I am reading a csv into dataframe in PySpark using below code snippet.
project structure:
pyspark-debug:
app
__init__.py
data-pipeline.py
main.py
....
data-pipeline.py
from pyspark.sql import SparkSession, DataFrame
from pyspark.sql.types import Row
def row_wise_transformation(row: Row):
return row # need to implement some transformation here.
def test_data_pipeline():
spark_session = (
SparkSession.builder
.master("local[*]")
.appName("pyspark-debug")
.config("spark.driver.maxResultSize", "0")
.config("spark.eventLog.enabled", "false") # make it true when run on prod
.config("spark.rdd.compress", "true")
.config("spark.sql.autoBroadcastJoinThreshold", "4GB")
.config("spark.sql.broadcastTimeout", 15 * 60)
.config("spark.sql.parquet.enableVectorizedReader", "false")
.config("spark.serializer", "org.apache.spark.serializer.KryoSerializer")
.config("spark.sql.debug.maxToStringFields", '15000')
.getOrCreate()
)
file_path = "file:///Users/mohdnayyar/Downloads/color_srgb.csv" # change path accordingly
df: DataFrame = spark_session.read.text(file_path)
transform_df = df.rdd.map(lambda row: row_wise_transformation(row)).toDF() # this map api causing error
transform_df.show(truncate=False)
if __name__ == '__main__':
test_data_pipeline()
main.py
from app.data_pipeline import test_data_pipeline
if __name__ == '__main__':
test_data_pipeline()
One can download the sample csv file from here.

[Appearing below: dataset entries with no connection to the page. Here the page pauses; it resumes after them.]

def regsCLK_0 : List RegDef := [
  ⟨0x040, 0x00000000, 0x00000000, 0x00000000, 0x00000000, 0x00000000, 0x00000000⟩,
  ⟨0x044, 0x00000080, 0x00000000, 0x00000000, 0x00000000, 0x00000000, 0x00000000⟩,
  ⟨0x048, 0x00000000, 0x00000000, 0x00000000, 0xFFFFFFFF, 0x00000000, 0x00000000⟩,
  ⟨0x04C, 0x00000000, 0x00000000, 0x00000000, 0x000000FF, 0x00000000, 0x00000000⟩,
  ⟨0x050, 0x00000000, 0x00000000, 0x00000000, 0x00000000, 0x00000000, 0x00000000⟩,
  ⟨0x054, 0x00000000, 0x00000000, 0x00000000, 0x00000000, 0x00000000, 0x00000000⟩,
  ⟨0x058, 0x00000000, 0x00000000, 0x00000000, 0x00000000, 0x00000000, 0x00000000⟩,
  ⟨0x05C, 0x00000000, 0x00000000, 0x00000000, 0x00000000, 0x00000000, 0x00000000⟩,
  ⟨0x060, 0x00000000, 0x00000000, 0x00000000, 0x00000000, 0x00000000, 0x00000000⟩,
  ⟨0x064, 0x00000000, 0x00000000, 0x00000000, 0x00000000, 0x00000000, 0x00000000⟩,
  ⟨0x068, 0x00000000, 0x00000000, 0x00000000, 0x00000000, 0x00000000, 0x00000000⟩,
  ⟨0x06C, 0x00000000, 0x00000000, 0x00000000, 0x00000000, 0x00000000, 0x00000000⟩,
  ⟨0x070, 0x00000000, 0x00000000, 0x00000000, 0x00000000, 0x00000000, 0x00000000⟩,
  ⟨0x074, 0x00000000, 0x00000000, 0x00000000, 0x00000000, 0x00000000, 0x00000000⟩,
  ⟨0x078, 0x00000000, 0x00000000, 0x00000000, 0x00000000, 0x00000000, 0x00000000⟩,
  ⟨0x07C, 0x00000000, 0x00000000, 0x00000000, 0x00000000, 0x00000000, 0x00000000⟩]

def regsCLK_1 : List RegDef := [
  ⟨0x080, 0x00000000, 0x00000000, 0x00000000, 0x00000000, 0x00000000, 0x00000000⟩,
  ⟨0x084, 0x00000000, 0x00000000, 0x00000000, 0x00000000, 0x00000000, 0x00000000⟩,
  ⟨0x088, 0x00000000, 0x00000000, 0x00000000, 0x00000000, 0x00000000, 0x00000000⟩,
  ⟨0x08C, 0x00000000, 0x00000000, 0x00000000, 0x00000000, 0x00000000, 0x00000000⟩,
  ⟨0x090, 0x00000000, 0x00000000, 0x00000000, 0x00000000, 0x00000000, 0x00000000⟩,
  ⟨0x094, 0x00000000, 0x00000000, 0x00000000, 0x00000000, 0x00000000, 0x00000000⟩,
  ⟨0x098, 0x00000000, 0x00000000, 0x00000000, 0x00000000, 0x00000000, 0x00000000⟩,
  ⟨0x09C, 0x00000000, 0x00000000, 0x00000000, 0x00000000, 0x00000000, 0x00000000⟩,
  ⟨0x0A0, 0x00000000, 0x00000000, 0x00000000, 0x00000000, 0x00000000, 0x00000000⟩,
  ⟨0x0A4, 0x00000000, 0x00000000, 0x00000000, 0x00000000, 0x00000000, 0x00000000⟩,
  ⟨0x0A8, 0x00000000, 0x00000000, 0x00000000, 0x00000000, 0x00000000, 0x00000000⟩,
  ⟨0x0AC, 0x00000000, 0x00000000, 0x00000000, 0x00000000, 0x00000000, 0x00000000⟩,
  ⟨0x0B0, 0x00000000, 0x00000000, 0x00000000, 0x00000000, 0x00000000, 0x00000000⟩,
  ⟨0x0B4, 0x00000000, 0x00000000, 0x00000000, 0x00000000, 0x00000000, 0x00000000⟩,
  ⟨0x0B8, 0x00000000, 0x00000000, 0x00000000, 0x00000000, 0x00000000, 0x00000000⟩,
  ⟨0x0BC, 0x00000000, 0x00000000, 0x00000000, 0x00000000, 0x00000000, 0x00000000⟩]

def regsCLK_2 : List RegDef := [
  ⟨0x0C0, 0x00000000, 0x00000000, 0x00000000, 0x00000000, 0x00000000, 0x00000000⟩,
  ⟨0x0C4, 0x00000000, 0x00000000, 0x00000000, 0x00000000, 0x00000000, 0x00000000⟩,
  ⟨0x0C8, 0x00000000, 0x00000000, 0x00000000, 0x00000000, 0x00000000, 0x00000000⟩,
  ⟨0x0CC, 0x00000000, 0x00000000, 0x00000000, 0x00000000, 0x00000000, 0x00000000⟩,
  ⟨0x0D0, 0x00000000, 0x00000000, 0x00000000, 0x00000000, 0x00000000, 0x00000000⟩,
  ⟨0x0D4, 0x00000000, 0x00000000, 0x00000000, 0x00000000, 0x00000000, 0x00000000⟩,
  ⟨0x0D8, 0x00000000, 0x00000000, 0x00000000, 0x00000000, 0x00000000, 0x00000000⟩,
  ⟨0x0DC, 0x00000000, 0x00000000, 0x00000000, 0x00000000, 0x00000000, 0x00000000⟩,
  ⟨0x0E0, 0x00000000, 0x00000000, 0x00000000, 0x00000000, 0x00000000, 0x00000000⟩,
  ⟨0x0E4, 0x00000000, 0x00000000, 0x00000000, 0x00000000, 0x00000000, 0x00000000⟩,
  ⟨0x0E8, 0x00000000, 0x00000000, 0x00000000, 0x00000000, 0x00000000, 0x00000000⟩,
  ⟨0x0EC, 0x00000000, 0x00000000, 0x00000000, 0x00000000, 0x00000000, 0x00000000⟩]

/-- Table — CLK page. -/
def regsCLK : List RegDef := regsCLK_0 ++ regsCLK_1 ++ regsCLK_2

/-- Table — PINS0 page. -/
def regsPINS0 : List RegDef := [
  ⟨0x040, 0x00000000, 0x00FFFFFF, 0x00000000, 0x00000000, 0x00000000, 0x00000000⟩,
  ⟨0x044, 0x00000000, 0x00FFFFFF, 0x00000000, 0x00000000, 0x00000000, 0x00000000⟩,
  ⟨0x048, 0x00000000, 0x00FFFFFF, 0x00000000, 0x00000000, 0x00000000, 0x00000000⟩,
  ⟨0x04C, 0x55555555, 0xFFFFFFFF, 0x00000000, 0x00000000, 0x00000000, 0x00000000⟩,
  ⟨0x050, 0x00005555, 0x0000FFFF, 0x00000000, 0x00000000, 0x00000000, 0x00000000⟩,
  ⟨0x054, 0x00000000, 0x00FFFFFF, 0x00000000, 0x00000000, 0x00000000, 0x00000000⟩,
  ⟨0x058, 0x00000000, 0x00FFFFFF, 0x00000000, 0x00000000, 0x00000000, 0x00000000⟩,
  ⟨0x05C, 0x00000000, 0x00000000, 0x00000000, 0x00000000, 0x00000000, 0x00000000⟩,
  ⟨0x060, 0x00000000, 0x00FFFFFF, 0x00000000, 0x00000000, 0x00000000, 0x00000000⟩,
  ⟨0x064, 0x00000000, 0x00FFFFFF, 0x00000000, 0x00000000, 0x00000000, 0x00000000⟩,
  ⟨0x068, 0x00000000, 0x0000003F, 0x00000000, 0x00000000, 0x00000000, 0x00000000⟩,
  ⟨0x06C, 0x00000000, 0x00000000, 0x00000000, 0x00000000, 0x00000000, 0x00000000⟩,
  ⟨0x070, 0x00000005, 0x0000000F, 0x00000000, 0x00000000, 0x00000000, 0x00000000⟩,
  ⟨0x074, 0x00000000, 0x00000000, 0x00000000, 0x00000006, 0x00000000, 0x00000000⟩]

/-- Table — PINS1 page. -/
def regsPINS1 : List RegDef := [
  ⟨0x040, 0x00000000, 0x0000FFFF, 0x00000000, 0x00000000, 0x00000000, 0x00000000⟩,
  ⟨0x044, 0x00000000, 0x0000FFFF, 0x00000000, 0x00000000, 0x00000000, 0x00000000⟩,
  ⟨0x048, 0x00000000, 0x0000FFFF, 0x00000000, 0x00000000, 0x00000000, 0x00000000⟩,
  ⟨0x04C, 0x55555555, 0xFFFFFFFF, 0x00000000, 0x00000000, 0x00000000, 0x00000000⟩,
  ⟨0x050, 0x00000000, 0x0000FFFF, 0x00000000, 0x00000000, 0x00000000, 0x00000000⟩,
  ⟨0x054, 0x00000000, 0xFFFFFFFF, 0x00000000, 0x00000000, 0x00000000, 0x00000000⟩,
  ⟨0x058, 0x00000000, 0x00000007, 0x00000000, 0x00000000, 0x00000000, 0x00000000⟩,
  ⟨0x05C, 0x00000000, 0x00000000, 0x00000000, 0x00000000, 0x00000000, 0x00000000⟩,
  ⟨0x060, 0x00000000, 0x0000FFFF, 0x00000000, 0x00000000, 0x00000000, 0x00000000⟩,
  ⟨0x064, 0x00000000, 0x0000FFFF, 0x00000000, 0x00000000, 0x00000000, 0x00000000⟩,
  ⟨0x068, 0x00000000, 0x0000001F, 0x00000000, 0x00000000, 0x00000000, 0x00000000⟩,
  ⟨0x06C, 0x00000015, 0x0000001F, 0x00000000, 0x00000000, 0x00000000, 0x00000000⟩,
  ⟨0x070, 0x00000003, 0x00000000, 0x00000000, 0x00000000, 0x00000000, 0x00000000⟩,
  ⟨0x074, 0x00000000, 0x00000000, 0x00000000, 0x00000006, 0x00000000, 0x00000000⟩]

/-- The block registers of a page kind. -/
def kindRegs : PageKind → List RegDef
  | .sys => regsSYS
  | .fuse => regsFUSE
  | .boot => regsBOOT
  | .clk => regsCLK
  | .supv0 => regsSUPV0
  | .supv1 => regsSUPV1
  | .hlth => regsHLTH
  | .tst => regsTST
  | .cp => regsCP
  | .pos => regsPOS
  | .dlr => regsDLR
  | .pp => regsPP
  | .sti => regsSTI
  | .reg => regsREG
  | .mrg => regsMRG
  | .rul => regsRUL
  | .vrd => regsVRD
  | .mst => regsMST
  | .dec => regsDEC
  | .str => regsSTR
  | .ie => regsIE
  | .tb => regsTB
  | .crl => regsCRL
  | .evf => regsEVF
  | .qf => regsQF
  | .dma => regsDMA
  | .zip => regsZIP
  | .mc => regsMC
  | .mcg => regsMCG
  | .eth => regsETH
  | .net => regsNET
  | .pcie => regsPCIE
  | .mtwi => regsMTWI
  | .twl => regsTWL
  | .qspi => regsQSPI
  | .pins0 => regsPINS0
  | .pins1 => regsPINS1

/-- The offset of the STAT register of a page kind, where it has one. -/
def statOff : PageKind → Option Nat
  | .sys => none
  | .fuse => some 0x074
  | .boot => some 0x040
  | .clk => none
  | .supv0 => some 0x044
  | .supv1 => some 0x044
  | .hlth => some 0x044
  | .tst => some 0x048
  | .cp => none
  | .pos => none
  | .dlr => some 0x044
  | .pp => some 0x044
  | .sti => some 0x044
  | .reg => some 0x044
  | .mrg => some 0x044
  | .rul => some 0x044
  | .vrd => some 0x044
  | .mst => some 0x044
  | .dec => some 0x044
  | .str => some 0x044
  | .ie => some 0x044
  | .tb => some 0x044
  | .crl => some 0x044
  | .evf => some 0x044
  | .qf => some 0x044
  | .dma => some 0x044
  | .zip => some 0x044
  | .mc => some 0x040
  | .mcg => some 0x044
  | .eth => some 0x044
  | .net => some 0x044
  | .pcie => some 0x044
  | .mtwi => some 0x04C
  | .twl => some 0x050
  | .qspi => some 0x044
  | .pins0 => none
  | .pins1 => none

when I am running data-pipeline.py directly using spark-submit, its worsking fine. But when I tried to run main.py file using spark-submit getting an serialization error as below
> Caused by: org.apache.spark.api.python.PythonException: Traceback (most recent call last): File "/usr/local/spark/python/lib/pyspark.zip/pyspark/worker.py", line 587, in main
func, profiler, deserializer, serializer = read_command(pickleSer, infile) File "/usr/local/spark/python/lib/pyspark.zip/pyspark/worker.py", line 74, in read_command
command = serializer._read_with_length(file) File "/usr/local/spark/python/lib/pyspark.zip/pyspark/serializers.py", line 172, in _read_with_length
return self.loads(obj) File "/usr/local/spark/python/lib/pyspark.zip/pyspark/serializers.py", line 458, in loads
return pickle.loads(obj, encoding=encoding) ModuleNotFoundError: No module named 'app'
my spark-submit command as follow:
spark-submit \
--verbose \
--name "L1_L2_DATA_PIPELINE" \
--master local \
--packages org.apache.hudi:hudi-spark3-bundle_2.12:0.9.0,org.apache.hadoop:hadoop-aws:3.2.0 \
--conf spark.executor.extraJavaOptions=-Dcom.amazonaws.services.s3.enableV4=true \
--conf spark.driver.extraJavaOptions=-Dcom.amazonaws.services.s3.enableV4=true \
--py-files pyspark-debug.zip \
pyspark-debug/main.py
This quesiton is similiar one, two, three, four etc.
Most of the answer is to create a dependency jar and provide it in --py-files as --py-files dependency.zip. But doest not work for me, still getting the same error.